Secondary Succession:
This succession is found in areas which have been destroyed by earthquakes, fire or floods. This succession is similar to that of primary succession but it takes lesser time. Destroyed grassland takes only 50-100 years to again reach climax community and a forest may take around 200 years.
Term Paper # 6. Ecological Interdependence:
In an environment or ecosystem individuals cannot survive alone. They are dependent on each other. A biotic community is only formed when there is an association of number of different interrelated populations of different species. There are a number of different kinds of interactions existing in nature between plants and animals.
A few of them are mentioned below:
a. There is interdependence of plants on insects for pollination and in turn insects are dependent on plants for nectar.

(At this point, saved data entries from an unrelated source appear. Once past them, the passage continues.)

theorem crcCommand_crcop {n : Word} {run : List Byte → State → State} {s : State} (hb : s.busy = true)
    (hp : s.ph = .crcop) : crcCommand n run s = withRange .wdata 0 n.toNat s fun bs => .next (run bs s) := by
  simp [crcCommand, hb, hp]

/-- Everything a CRC unit command can do. -/
theorem crcCommand_next {n : Word} {run : List Byte → State → State} {s u : State} (h : crcCommand n run s = .next u) :
    (s.busy = false ∧ u = start s) ∨
    (s.busy = true ∧ s.ph = .check ∧ u = checkCrcPhase n s) ∨
    (s.busy = true ∧ s.ph = .crcop ∧ ∃ bs, readRange .wdata 0 n.toNat s = some bs ∧ u = run bs s) ∨
    (s.busy = true ∧ s.ph ≠ .check ∧ s.ph ≠ .crcop ∧ u = s) := by
  by_cases hb : s.busy = true
  · cases hp : s.ph
    case check =>
      rw [crcCommand_check hb hp] at h; injection h with h
      exact .inr (.inl ⟨hb, rfl, h.symm⟩)
    case crcop =>
      rw [crcCommand_crcop hb hp] at h
      obtain ⟨bs, h1, h2⟩ := withRange_next h
      injection h2 with h2
      exact .inr (.inr (.inl ⟨hb, rfl, bs, h1, h2.symm⟩))
    all_goals
      simp only [crcCommand, hb, hp, if_true] at h
      injection h with h
      exact .inr (.inr (.inr ⟨hb, by simp, by simp, h.symm⟩))
  · rw [Bool.not_eq_true] at hb
    rw [crcCommand_idle hb] at h; injection h with h
    exact .inl ⟨hb, h.symm⟩

/-! ## What a plan of a command in range keeps within -/

/-- The plan reaches outside no buffer (43_operations R251) and predetermines a reply longer than an exception frame
(30_encoding R114). -/
structure PlanFits (p : Plan) : Prop where
  slave : p.slave ≠ 0
  passes : p.emptyWrite = false → p.inBounds = true
  data : p.dataLen ≤ Config.wdataDepth
  request : p.fields.length + p.dataLen + 4 ≤ Config.maxAdu
  replyLong : 6 ≤ p.replyLen
  reply : p.replyLen ≤ Config.maxAdu
  echo : ∀ len, p.echo = some len → 2 ≤ len ∧ len ≤ p.replyLen ∧ len ≤ p.fields.length + p.dataLen + 2
  coils : ∀ n, p.result = .coils n → n ≤ Config.rdataDepth ∧ 3 + (n + 7) / 8 ≤ p.replyLen
  bytes : ∀ off n, p.result = .bytes off n → n ≤ Config.rdataDepth ∧ off + n ≤ p.replyLen

theorem word_ne_zero_iff (n : Word) : n ≠ 0 ↔ 1 ≤ n.toNat := by
  have : n = 0 ↔ n.toNat = 0 := by rw [← BitVec.toNat_inj]; rfl
  rw [ne_eq, this]
  omega

theorem planFits {i : Instr} {p : Plan} (h : planOf i = some p) (hw : i.wellFormed = true) : PlanFits p := by
  cases i <;> simp only [planOf, Option.some.injEq, reduceCtorEq] at h <;> subst h <;>
    simp [Instr.wellFormed, Instr.slaveOk, Instr.countOk, Config.maxCoils, Config.maxReadRegisters,
      Config.maxWriteRegisters, Config.maxBytes] at hw
  case rdCoils a m n t =>
    exact ⟨by simpa [planRdCoils] using hw.1, by simp [planRdCoils, Config.maxCoils]; omega, by simp [planRdCoils, Config.wdataDepth],
      by simp [planRdCoils, be16, Config.maxAdu], by simp [planRdCoils]; omega, by simp [planRdCoils, Config.maxAdu]; omega,
      by simp [planRdCoils], by simp [planRdCoils, Config.rdataDepth]; omega, by simp [planRdCoils]⟩
  case rdRegisters a m n t =>
    exact ⟨by simpa [planRdRegisters] using hw.1, by simp [planRdRegisters, Config.maxReadRegisters]; omega, by simp [planRdRegisters, Config.wdataDepth],
      by simp [planRdRegisters, be16, Config.maxAdu], by simp [planRdRegisters]; omega,
      by simp [planRdRegisters, Config.maxAdu]; omega, by simp [planRdRegisters], by simp [planRdRegisters],
      by simp [planRdRegisters, Config.rdataDepth]; omega⟩
  case wrCoil a m v t =>
    exact ⟨by simpa [planWrCoil] using hw, by simp [planWrCoil], by simp [planWrCoil, Config.wdataDepth], by simp [planWrCoil, be16, Config.maxAdu],
      by simp [planWrCoil], by simp [planWrCoil, Config.maxAdu], by simp [planWrCoil, be16], by simp [planWrCoil],
      by simp [planWrCoil]⟩
  case wrRegister a m v t =>
    exact ⟨by simpa [planWrRegister] using hw, by simp [planWrRegister], by simp [planWrRegister, Config.wdataDepth],
      by simp [planWrRegister, be16, Config.maxAdu], by simp [planWrRegister], by simp [planWrRegister, Config.maxAdu],
      by simp [planWrRegister, be16], by simp [planWrRegister], by simp [planWrRegister]⟩
  case wrRegisters a m n t =>
    refine ⟨by simpa [planWrRegisters] using hw.1, ?_, by simp [planWrRegisters, Config.wdataDepth]; omega,
      by simp [planWrRegisters, be16, Config.maxAdu]; omega, by simp [planWrRegisters],
      by simp [planWrRegisters, Config.maxAdu], by simp [planWrRegisters, be16]; omega, by simp [planWrRegisters],
      by simp [planWrRegisters]⟩
    intro he
    have := (word_ne_zero_iff n).1 (by simpa [planWrRegisters] using he)
    simp [planWrRegisters, Config.maxWriteRegisters]; omega
  case rdBytes a m n t =>
    exact ⟨by simpa [planRdBytes] using hw.1, by simp [planRdBytes, Config.maxBytes]; omega, by simp [planRdBytes, Config.wdataDepth],
      by simp [planRdBytes, be16, Config.maxAdu], by simp [planRdBytes]; omega,
      by simp [planRdBytes, Config.maxAdu]; omega, by simp [planRdBytes], by simp [planRdBytes],
      by simp [planRdBytes, Config.rdataDepth]; omega⟩
  case wrBytes a m n t =>
    refine ⟨by simpa [planWrBytes] using hw.1, ?_, by simp [planWrBytes, Config.wdataDepth]; omega,
      by simp [planWrBytes, be16, Config.maxAdu]; omega, ?_,
      by simp [planWrBytes, Config.maxAdu]; omega, by simp [planWrBytes, be16]; omega, by simp [planWrBytes],
      by simp [planWrBytes]⟩
    · intro he
      have := (word_ne_zero_iff n).1 (by simpa [planWrBytes] using he)
      simp [planWrBytes, Config.maxBytes]; omega
    · have := (word_ne_zero_iff n).1
      simp [planWrBytes]; omega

b. Plants depend on animals and birds for dispersal of seeds and in turn provide food to birds and animals.
c. Mimicry is a kind of protective measure by animals where they resemble other animals to avoid predation. Generally a weaker animal mimics a stronger animal e.g. viceroy butterfly mimics monarch butterfly which is avoided by birds because of its unpleasant taste (Fig. 16).
d. By camouflage animal blends with their surroundings to save themselves from predators. This can be done by changing the colour or the animal may have a body shape similar to surrounding e.g. stick insect (Carasius morosus) resembles a thin dry twig. Dead leaf butterfly resembles a dry leaf. Praying mantis resembles a green stem (Fig. 16), leaf insect resembles a leaf.
Term Paper # 7. Ecosystem Services:
Many services are provided by an ecosystem, the value of which is not measurable.
A healthy forest ecosystem provides the following life-supporting services:
a. It purifies the air and water.
b. It prevents droughts and floods.
c. It helps in recycling nutrients.
d. It helps in soil formation and enriches the soil.
e. It provides a habitat for a number of animals.
f. It maintains biodiversity and houses a number of animals which help in pollinating plants.